Raspberry-Lemonade Cake
Need a dairy free dessert? Raspberry-Lemonade Cake could be an excellent recipe to try. This recipe makes 12 servings with 463 calories, 4g of protein, and 15g of fat each. This recipe covers 6% of your daily requirements of vitamins and minerals. If you have egg whites, betty cake mix, lemonade concentrate, and a few other ingredients on hand, you can make it. From preparation to the plate, this recipe takes roughly 2 hours.
Instructions
Heat oven to 350F (325F for dark or nonstick pan). Spray bottom only of 13x9-inch pan with baking spray with flour.

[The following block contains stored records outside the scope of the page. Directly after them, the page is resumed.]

-- ==== Sys2Proof/Certificates/Slice0/Obligations.lean ====
section
/-! DEFINITION. The statements for the provers. Each docstring names the rules of the manual a statement formalises; a statement that
every command of a family completes says, for every state that meets its hypotheses, which next state `exec` answers. -/

open Sys2Proof Sys2Proof.Machine

/-- R143, R181: each multiply-accumulate of the MAC slot completes, adding its products to the selected lanes of ACC[a] under the
accumulator's mode and setting TOVF[a] or SOVF[a]; no other accumulator, flag or register changes. What the rules leave open here is the
model's choice (log entry 41). -/
def Obligations.MacAccumulates : Prop :=
  ∀ (s : State) (b : Bnd) (a : Fin 8) (x y z w : Fin 64) (k : Fin 32),
    Issues (.opCmac b a x y) s b (Accumulated b a.val true (fun r i => product (r.re x i) (r.im x i) (r.re y i) (r.im y i) i)) ∧
    Issues (.opCmacn b a x y) s b (Accumulated b a.val true (fun r i => -product (r.re x i) (r.im x i) (r.re y i) (r.im y i) i)) ∧
    Issues (.opCmacj b a x y) s b
      (Accumulated b a.val true (fun r i => conjProduct (r.re x i) (r.im x i) (r.re y i) (r.im y i) i)) ∧
    Issues (.opCmacjn b a x y) s b
      (Accumulated b a.val true (fun r i => -conjProduct (r.re x i) (r.im x i) (r.re y i) (r.im y i) i)) ∧
    Issues (.opCmacs b a x k) s b (Accumulated b a.val true (fun r i => product (r.re x i) (r.im x i) (r.lo k) (r.hi k) i)) ∧
    Issues (.opCmacsj b a x k) s b
      (Accumulated b a.val true (fun r i => conjProduct (r.re x i) (r.im x i) (r.lo k) (r.hi k) i)) ∧
    Issues (.opRmac b a x y z w) s b
      (Accumulated b a.val false (fun r i => r.sample x i * r.sample y i + r.sample z i * r.sample w i)) ∧
    Issues (.opRmacn b a x y z w) s b
      (Accumulated b a.val false (fun r i => -(r.sample x i * r.sample y i + r.sample z i * r.sample w i))) ∧
    Issues (.opRmac1 b a x y) s b (Accumulated b a.val false (fun r i => r.sample x i * r.sample y i)) ∧
    Issues (.opRmacs b a x z k) s b
      (Accumulated b a.val false (fun r i => r.sample x i * r.lo k + r.sample z i * r.hi k)) ∧
    Issues (.opRmacp b a x y) s b
      (Accumulated b a.val false (fun r i => r.re x i * r.re y i + r.im x i * r.im y i))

In small bowl, mix hot water and gelatin until gelatin is completely dissolved; cool slightly.
In large bowl, beat cake mix, 1/4 cup of the gelatin mixture, 1/4 cup of the lemonade concentrate, the water, oil and egg whites with electric mixer on low speed 30 seconds, then on medium speed 2 minutes.
Pour into pan. Reserve remaining gelatin mixture and lemonade concentrate.
Bake 25 to 31 minutes or until toothpick inserted in center comes out clean. Poke warm cake every inch with fork tines.
Remove 1 tablespoon of the reserved gelatin mixture to microwavable custard cup or small bowl. In another small bowl, mix remaining gelatin mixture and remaining 1/4 cup lemonade concentrate; pour slowly over cake. Cool completely, about 1 hour.
In medium bowl, fold together frosting and whipped topping; frost cake. Microwave 1 tablespoon gelatin mixture uncovered on High 10 seconds to liquefy. Using 1/4 teaspoon measuring spoon, place small drops of gelatin mixture over frosting; with spoon or toothpick, swirl gelatin into frosting.
Garnish each piece with raspberries and lemon peel strips. Store covered in refrigerator.